>>>

-- ==== Sys2Proof/Decode.lean ====
section
/-! DEFINITION. Commands as words: spec/opcode_table.json gives no row any bits, because the
rows are register accesses, flits, pin and timer events and not encoded instructions. -/

namespace Sys2Proof

/-- The command that the low `nbits` bits of `w` spell by the opcode table. No row of the
table gives bits, so no word spells a command. The 64-byte commands that queues carry are
operands of COMMAND_FETCH, decoded by `Sys2Proof.Machine` from the layout of R285. -/
def decodeTableWord (_nbits _w : Nat) : Option Instr := none

end Sys2Proof
end

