-- ==== Sys2Proof/Config.lean ====
section
/-! DEFINITION. What the spec leaves open: the free values, and the cryptographic functions
it takes from other standards. Every constant here has no body, so no proof can see a value. -/

namespace Sys2Proof.Config

/-- The byte that memory nothing has written returns (R208: not defined, not deterministic),
for the `n`-th such read and its address. Log entry 3. -/
opaque freeByte : Nat → Nat → Byte
/-- The free 64-bit values of the `n`-th draw, by index. Log entry 4. -/
opaque free64 : Nat → Nat → DWord
/-- The unstated result of an operation on its operands. Log entry 4. -/
opaque opResult : OpenOp → List Nat → DWord
/-- The `n`-th draw of the Ngatasel TRNG or DRBG (R210, R224, R306). Log entry 5. -/
opaque trng : Nat → B256
/-- The free draw for index `i` of the `n`-th element run that names STREAM 0xFFFF (R306). Log
entry 5. -/
opaque freeDraw : Nat → Nat → BitVec 24
/-- The fixed implementation of the rounded-path activation with code `c` on an S32 input
(R132: within 2 ulp; the bits are not given). Log entry 6. -/
opaque rounded : Nat → Word → Word

/-- SM3 (GB/T 32905), uninterpreted. Log entry 2. -/
opaque sm3 : List Byte → B256
/-- SM4 (GB/T 32907): key, block. -/
opaque sm4 : BitVec 128 → BitVec 128 → BitVec 128
/-- The KDF of GB/T 32918.4: secret, label and data bytes; the first 256 bits. -/
opaque kdf : B256 → List Byte → B256
/-- X.509 chains (R46, R47, RFC 5280), uninterpreted: the length that the encodings of a SIGNER section declare,
how many certificates it holds, the public key of its signing key, whether the chain verifies up to a root with this
SM3 hash, and whether its one certificate is self-signed. Log entry 2. -/
opaque chainLen : List Byte → Nat
opaque chainCount : List Byte → Nat
opaque chainKey : List Byte → List Byte
opaque chainReaches : List Byte → B256 → Bool
opaque chainSelfSigned : List Byte → Bool
/-- Word 0–7 of the root secret that the part came with (R210). -/
opaque rootWord : Nat → Word
/-- The KDF of GB/T 32918.4 (R211): secret and label; 320 bits. Log entry 2. -/
opaque kdf320 : B256 → List Byte → BitVec 320
/-- SM2 (GB/T 32918): the public half of a private key, and the public-key encryption of a byte string under a public
key with the `n`-th random value. Log entry 2. -/
opaque sm2Public : Nat → List Byte
opaque sm2Encrypt : List Byte → Nat → List Byte → List Byte
/-- The plaintext of an admission blob from its fields (R225), whose byte layout the spec does not give.
Log entry 65 (DESIGN CHOICE). -/
opaque admissionBytes : List Nat → List Byte
/-- The firmware key and the Ifehar firmware signing key (R240), and the bytes of an image's header from TARGET, SVN and
hash, to which the spec gives no layout. Log entry 64 (DEDUCED). -/
opaque fwKey : BitVec 128
opaque fwSigner : List Byte
opaque fwHeader : List Nat → List Byte
/-- The bytes of an SPDM message from its code and its fields, and the shared secret that the device's `n`-th ephemeral
key agrees with a requester's exchange data (R238). Log entry 126 (PRESUMED). -/
opaque spdmBytes : Nat → List (List Byte) → List Byte
opaque spdmAgree : Nat → List Byte → B256
/-- SM3 of the running control-die and Ngatasel firmware (R234). -/
opaque fwCtrl : B256
opaque fwNgs : B256
/-- SVN of the running firmware and FUSE_SVN as fused before service (R234); an SVN is 0–127 (R240). -/
opaque fwSvn : BitVec 7
opaque fuseSvn : BitVec 7
/-- SM3 of a set policy's plan authority root certificate, of the BENCH signing key (R234). -/
opaque rootHash : B256 → B256
/-- The part's serial in PID[15:0] and Ifehar's JEP106 code (R400, R372). -/
opaque partSerial : BitVec 16
opaque jep106 : BitVec 11
/-- The SM2 signature (r, s) over a hash under a private key, with the core's `n`-th random value (R211). -/
opaque sm2Sign : Nat → Nat → B256 → B256 × B256

/-- The bytes of a TLV record of a manifest: its TYPE and its fields. R327 gives the records no byte
layout. Log entry 8. -/
opaque tlv : Byte → List Nat → List Byte

/-- The loss record of an instance and its word (R331): its offset and its bytes, to which the spec gives no
layout. Log entry 8. -/
opaque lossRecord : Word → AW → Nat × List Byte

/-- The SM3 hash of Ifehar's debug authority public key, fused for the ordering code (R374), and the SM2
verification of a signature under a public key over a hash. Log entry 2. -/
opaque debugAuthority : B256
opaque sm2Verify : List Byte → B256 → List Byte → Bool

/-- The block versions of the survey table (R279), by block, and the identity certificate chain under the production
authority or, for the VX-2516-SE, the sample one (R2, R211): the spec gives the bytes of neither. Log entry 10. -/
opaque blockVersion : Nat → BitVec 16
opaque idChain : Bool → List Byte

/-- The link key exchange of GB/T 32918.3 (R256), uninterpreted: whether a far credential chain verifies to the
Ifehar authority of an ordering code, this device's own credential chain, the public half of its `n`-th ephemeral key,
and the two session keys that its `n`-th ephemeral key agrees with a far ephemeral key and chain (this end's sending
key first). Log entry 2. -/
opaque linkChainOk : Bool → List Byte → Bool
opaque linkChain : List Byte
opaque ephemeral : Nat → List Byte
opaque linkKeys : Nat → List Byte → List Byte → B256
/-- What an unreplaced failed lane returns in place of its symbol, for the `n`-th read (R182). Log entry 120. -/
opaque laneWord : Nat → BitVec 16
/-- The payload of a CTRL flit whose operation R263 gives fields and no bytes. Log entry 110 (DESIGN CHOICE). -/
opaque ctrlPayload : Nat → List Nat → List Byte
/-- The IV of a tide record's own tag (R29, R31), which the spec does not give, from the record's bytes.
Log entry 111 (DESIGN CHOICE). -/
opaque recordIv : List Byte → List Byte
/-- The step key of a command whose generator slot has gone between its decode and its start, for the `n`-th free
value (R307). Log entry 129 (DESIGN CHOICE). -/
opaque goneKey : Nat → BitVec 128

end Sys2Proof.Config
end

<<<

[What the task asks]: If a line in the material holds "Bool", copy it.

[Result for this task]:
opaque chainReaches : List Byte → B256 → Bool
opaque chainSelfSigned : List Byte → Bool
opaque sm2Verify : List Byte → B256 → List Byte → Bool
opaque idChain : Bool → List Byte
opaque linkChainOk : Bool → List Byte → Bool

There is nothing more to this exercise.